Scottish Labour’s Community Policing Announcement

Scottish Labour’s Community Policing Announcement

Scottish Labour will restore local policing and deliver a named community and crime prevention officer in every community across Scotland, Anas Sarwar has announced.

Across Scotland, there are 355 council wards. Scottish Labour will ensure that by the end of the next Parliament, every one of these has a named officer within local divisions who is tasked with building relationships in the community and gathering intelligence on crime within local areas.

Alongside their colleagues in the force, these officers will work with local councillors to identify opportunities to reduce crime and respond to local incidents.

We will also restore the specific role of crime prevention officers, ensuring that community policing teams have resources dedicated to working directly with schools, retailers, and community groups to advise on how to avoid or reduce crime in high crime areas.

A new Scottish Labour government will set our new Strategic Police Priorities within the first 100 days, establishing a new direction for Police Scotland to prioritise visible, community-based officers.

And we will make clear in the policing priorities that time freed up as a result of the actions taken by Scottish Labour should be directed to the frontline in order to boost community policing teams.

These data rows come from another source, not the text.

-- ==== Sys2Proof/Proofs/HostStatus.lean ====
section
/-! SUPPORT. Noninterference of the host's status (10_state.md sections 5 and 7): a step of a state with other values of DIRTY, ERR and ST answers what the step answers, but for those three. -/

namespace Sys2Proof.Machine

/-- The state with any values of DIRTY, ERR and ST, which no instruction reads. -/
def State.withStatus (s : State) (d : Bool) (e : ErrRecord) (b : Byte) : State :=
  { s with dirty := d, err := e, st := b }

theorem sameBut_withStatus (s : State) (d : Bool) (e : ErrRecord) (b : Byte) :
    SameBut [.dirty, .err, .st] s (s.withStatus d e b) := by
  apply sameBut_of_fields <;> simp [State.withStatus]

/-! ### The operations with a recursion or a branch commute with a change of the status -/

theorem State.withStatus_skipIf (s : State) (c : Bool) (d : Bool) (e : ErrRecord) (b : Byte) :
    (s.withStatus d e b).skipIf c = (s.skipIf c).withStatus d e b := by
  cases c <;> rfl

theorem State.withStatus_memWriteList (s : State) (a : Word) (bs : List Byte) (d : Bool) (e : ErrRecord) (b : Byte) :
    (s.withStatus d e b).memWriteList a bs = (s.memWriteList a bs).withStatus d e b := by
  induction bs generalizing s a with
  | nil => rfl
  | cons c bs ih => exact ih (s.memWrite a c) (add16 a 1)

theorem State.withStatus_setRegList (s : State) (k : Nat) (bs : List Byte) (d : Bool) (e : ErrRecord) (b : Byte) :
    (s.withStatus d e b).setRegList k bs = (s.setRegList k bs).withStatus d e b := by
  induction bs generalizing s k with
  | nil => rfl
  | cons c bs ih =>
    simp only [State.setRegList]
    split
    · next hk => exact ih (s.setReg ⟨k, hk⟩ c) (k + 1)
    · exact ih s (k + 1)

/-! ### The step -/

/-- Every meaning answers, on a state with another status, its answer with some status: the three fields go through
unread, or are written over. -/
theorem exec_withStatus {i : Instr} {s t : State} (h : exec i s = .next t) (d : Bool) (e : ErrRecord) (b : Byte) :
    ∃ d' e' b', exec i (s.withStatus d e b) = .next (t.withStatus d' e' b') := by
  cases i
  case ret =>
    obtain ⟨h0, rfl⟩ | ⟨h0, hk, rfl⟩ := execRet_cases h
    · exact ⟨d, _, b, exec_ret_of_pop_none (s := s.withStatus d e b) (State.pop?_eq_none.mpr h0)⟩
    · exact ⟨d, e, b, exec_ret_of_pop_some (State.pop?_of_pos (s := s.withStatus d e b) h0 hk)⟩
  case call nnn =>
    obtain ⟨hfull, rfl⟩ | ⟨hk, rfl⟩ := execCall_cases h
    · exact ⟨d, _, b, exec_call_of_push_none (s := s.withStatus d e b) (State.push?_eq_none.mpr hfull)⟩
    · exact ⟨d, e, b, exec_call_of_push_some (State.push?_of_lt (s := s.withStatus d e b) hk)⟩
  case ldVxK x =>
    obtain ⟨hn, rfl⟩ | ⟨k, hk, rfl⟩ := execLdVxK_cases h
    · exact ⟨d, e, b, exec_ldVxK_of_none (s := s.withStatus d e b) hn⟩
    · exact ⟨d, e, b, exec_ldVxK_of_some (s := s.withStatus d e b) hk⟩
  case seImm | sneImm | sneReg | skp | sknp =>
    cases h
    exact ⟨d, e, b, congrArg _ (State.withStatus_skipIf ..)⟩
  case ldB x =>
    cases h
    exact ⟨d, e, b, congrArg _ (State.withStatus_memWriteList ..)⟩
  case storeRegs x =>
    cases h
    refine ⟨d, e, b, ?_⟩
    rw [exec_storeRegs, State.withStatus_memWriteList]
    rfl
  case loadRegs x =>
    cases h
    refine ⟨d, e, b, ?_⟩
    rw [exec_loadRegs, State.withStatus_setRegList]
    rfl
  case cls | drw => cases h; exact ⟨true, e, b, rfl⟩
  case ldStVx x => cases h; exact ⟨d, e, s.reg x, rfl⟩
  all_goals cases h; exact ⟨d, e, b, rfl⟩

/-- The step on a state with another status: halted, fetch and decoding are the same, and so is the meaning's answer. -/
theorem step_withStatus {s t : State} (h : step s = .next t) (d : Bool) (e : ErrRecord) (b : Byte) :
    ∃ d' e' b', step (s.withStatus d e b) = .next (t.withStatus d' e' b') := by
  obtain ⟨hh, rfl⟩ | ⟨hh, i, hf, he⟩ | ⟨hh, hf, rfl⟩ | ⟨hh, hf, rfl⟩ := step_cases h
  · exact ⟨d, e, b, step_of_halted (s := t.withStatus d e b) hh⟩
  · obtain ⟨d', e', b', he'⟩ := exec_withStatus he d e b
    exact ⟨d', e', b', (step_of_instr (s := s.withStatus d e b) hh hf).trans he'⟩
  · exact ⟨d, _, b, step_of_unknownSubOpcode (s := s.withStatus d e b) hh hf⟩
  · exact ⟨d, _, b, step_of_unknownFamily (s := s.withStatus d e b) hh hf⟩

/-- Settles O54: the other step answers the same state with some values of DIRTY, ERR and ST. -/
theorem hostStatusIsInvisibleToPrograms : Obligations.HostStatusIsInvisibleToPrograms := by
  intro s t d e b h
  obtain ⟨d', e', b', hu⟩ := step_withStatus h d e b
  exact ⟨_, hu, sameBut_withStatus t d' e' b'⟩

end Sys2Proof.Machine
end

Scottish Labour will also ensure the police are locally accountable, with a statutory requirement for councils to be consulted on local policing plans and to take evidence from local policing divisions.

And a new trauma support service will be introduced to support officers working in our communities to get the help they need – and reducing sickness absence levels as a result.

Scottish Labour leader Anas Sarwar said: “When the Scottish Government first announced the centralisation of policing in Scotland, ministers promised that communities would be ‘at the heart’ of services.

“But in 2025, we now have fewer officers than when Police Scotland was first established in 2013. That is a shocking indictment of the SNP’s failure to live up to that earlier pledge to put communities first.

“When I speak with communities across Scotland, one of the most common things I am told by people is that they used to know the names of their local police officers.

“Scottish Labour will restore community policing and get police back on Scotland’s streets. We will free up 360 police officers to join divisions on the frontline of policing in Scotland, cutting thousands of wasted hours in A&E departments and in our courts.

“The truth is that only two people can be First Minister next May. It’s John Swinney or me, it’s the past or the future.

“It’s chaos on our streets and police officers in court rooms and hospitals with John Swinney, or police officers on the street and backed to fight crime with me. That’s the choice in six months’ time.”